4G okey, ama 5G onu döver. Cumhurbaşkanımız her şekilde haklı.
4G özünde iyi, ama bir Alex değil.
4G iyi, 5G süper, ama 3G’nin de suyu çıkmadı yani. Bence 3’e 5’e bakmayalım, sonuçta ülkede internet varsa bu tamamen AK Parti’nin eseridir!
Ütüyü akrabalara tercih etmek!
POLTIO isimli şirket, internet üzerinden güncel konularda anketler yapıyor. En son, “O kadar sıkılıyorum ki, para verip başkasına yaptırsam” denebilecek aktiviteleri araştırmışlar. 6500 kişinin katıldığı ankette, en sıkıntılı işler şöyle: Akraba ziyareti yüzde 27, perde takmak yüzde 20, ütü yapmak yüzde 19, bankaya gitmek yüzde 12, makyaj çıkarmak yüzde 6, market alışverişi yüzde 5, iş toplantısı yüzde 4!
Yani Türkler, bir pazar günü akraba ziyaretine gitmektense, fazla mesaiye kalıp işyerinde toplantı yapmayı tercih ediyorlar. Ütü bile daha tahammül edilir çıkmış. Tabii sonuçları tüm ülkeye mal etmek yanlış. Ama başka, daha kalabalık anketlerde şöyle yüzdeler de var ve ilginç: 15674 kişinin oyladığı ankette, “Şu an ülkemizin hangi konuda daha ileride olmasını isterdiniz”in cevapları, yüzde 33 “Adalet”, 23 “Eğitim”, 16 “Teknoloji” diye gidiyor...
Adalet, eğitim ve teknoloji istiyoruz, “Çok çalışalım ama ikide bir akrabalara gitmeyelim” diyoruz.

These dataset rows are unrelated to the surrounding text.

/-! ### Every constructor's decoding, from a word of R116 written out bit by bit -/

theorem test_decode_reset : decode .x15 { key := 0b0001010101010101, operand := .none } = .ok .reset := by decide
theorem test_decode_byteMIdle : decode .x15 { key := 0b0010000001011010, operand := .time 7 } = .ok (.byteMIdle 0x5A 7) := by decide
theorem test_decode_byteMAddr : decode .x15 { key := 0b0010000101011010, operand := .time 7 } = .ok (.byteMAddr 0x5A 7) := by decide
theorem test_decode_byteMAddrL : decode .x15 { key := 0b0010100101011010, operand := .time 7 } = .ok (.byteMAddrL 0x5A 7) := by decide
theorem test_decode_byteMCmdWr : decode .x15 { key := 0b0010001000000010, operand := .time 7 } = .ok (.byteMCmdWr 7) := by decide
theorem test_decode_byteMCmdQry : decode .x15 { key := 0b0010001001011010, operand := .time 7 } = .ok (.byteMCmdQry 0x5A 7) := by decide
theorem test_decode_byteMParv : decode .x15 { key := 0b0010001101011010, operand := .time 7 } = .ok (.byteMParv 0x5A 7) := by decide
theorem test_decode_byteMParvL : decode .x15 { key := 0b0010101101011010, operand := .time 7 } = .ok (.byteMParvL 0x5A 7) := by decide
theorem test_decode_byteMParq : decode .x15 { key := 0b0010010001011010, operand := .time 7 } = .ok (.byteMParq 0x5A 7) := by decide
theorem test_decode_byteMParqL : decode .x15 { key := 0b0010110001011010, operand := .time 7 } = .ok (.byteMParqL 0x5A 7) := by decide
theorem test_decode_byteMValTerm : decode .x15 { key := 0b0010010100000011, operand := .time 7 } = .ok (.byteMValTerm 7) := by decide
theorem test_decode_byteMVal : decode .x15 { key := 0b0010010101011010, operand := .time 7 } = .ok (.byteMVal 0x5A 7) := by decide
theorem test_decode_byteMCksum : decode .x15 { key := 0b0010011001011010, operand := .time 7 } = .ok (.byteMCksum 0x5A 7) := by decide
theorem test_decode_byteNdIdleAck : decode .x15 { key := 0b0011000000000110, operand := .time 7 } = .ok (.byteNdIdleAck 7) := by decide
theorem test_decode_byteNdIdleNak15 : decode .x15 { key := 0b0011000000010101, operand := .time 7 } = .ok (.byteNdIdleNak15 7) := by decide
theorem test_decode_byteNdIdleNak21 : decode .x21 { key := 0b0011000000100001, operand := .time 7 } = .ok (.byteNdIdleNak21 7) := by decide
theorem test_decode_byteNdIdle : decode .x15 { key := 0b0011000001011010, operand := .time 7 } = .ok (.byteNdIdle 0x5A 7) := by decide
theorem test_decode_byteNdParv : decode .x15 { key := 0b0011001101011010, operand := .time 7 } = .ok (.byteNdParv 0x5A 7) := by decide
theorem test_decode_byteNdParvL : decode .x15 { key := 0b0011101101011010, operand := .time 7 } = .ok (.byteNdParvL 0x5A 7) := by decide
theorem test_decode_byteNdValTerm : decode .x15 { key := 0b0011010100000011, operand := .time 7 } = .ok (.byteNdValTerm 7) := by decide
theorem test_decode_byteNdVal : decode .x15 { key := 0b0011010101011010, operand := .time 7 } = .ok (.byteNdVal 0x5A 7) := by decide
theorem test_decode_byteNdCksum : decode .x15 { key := 0b0011011001011010, operand := .time 7 } = .ok (.byteNdCksum 0x5A 7) := by decide
theorem test_decode_tickM : decode .x15 { key := 0b0100010101010101, operand := .time 7 } = .ok (.tickM 7) := by decide
theorem test_decode_tickNd : decode .x15 { key := 0b0101010101010101, operand := .time 7 } = .ok (.tickNd 7) := by decide
theorem test_decode_pop : decode .x15 { key := 0b0111010101010101, operand := .none } = .ok .pop := by decide
theorem test_decode_rddrop : decode .x15 { key := 0b1001010101010101, operand := .none } = .ok .rddrop := by decide
theorem test_decode_rdlen : decode .x15 { key := 0b1011010101010101, operand := .none } = .ok .rdlen := by decide
theorem test_decode_push : decode .x15 { key := 0b1101010101010101, operand := .entry (ackEntry 9) } = .ok (.push (ackEntry 9)) := by decide

theorem test_decode_operand_kind : decode .x15 { key := 0x2000, operand := .none } = .error .operandKind := by decide
theorem test_decode_disabled_nak : decode .x15 { key := 0x3021, operand := .time 7 } = .ok (.byteNdIdle 0x21 7) := by decide
theorem test_table_words_decode :
    opcodeTable.map (fun r => (decodeTableWord 16 r.pattern.1.toNat).map Instr.row) = opcodeTable.map some := by
  decide +kernel
theorem test_table_words_run :
    opcodeTable.map (fun r => (nextOf (step (State.reset.withFetchWord 16 r.pattern.1.toNat))).isSome) =
      opcodeTable.map (fun _ => true) := by
  decide +kernel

E biz AB’ye girmeden Avrupalı olmuşuz, haberimiz yok?
Heyecanlı ihtimal hesapları
7 Haziran gecesi, Survivor’ın finalinden bile heyecanlı geçecek galiba. Araştırma şirketleri, siyaseten durdukları tarafa göre AK Parti’nin oy oranını yüzde 38 ile 48 arasında, HDP’ninkini yüzde 8 ile 12 arasında bulduklarından, şu an sağlıklı bir tahmin yok. Ama ihtimal çok:
1) AK Parti yüzde 48 filan alır, HDP barajı geçemez. AK Parti başkanlık sistemini getirecek çoğunluğu bulur.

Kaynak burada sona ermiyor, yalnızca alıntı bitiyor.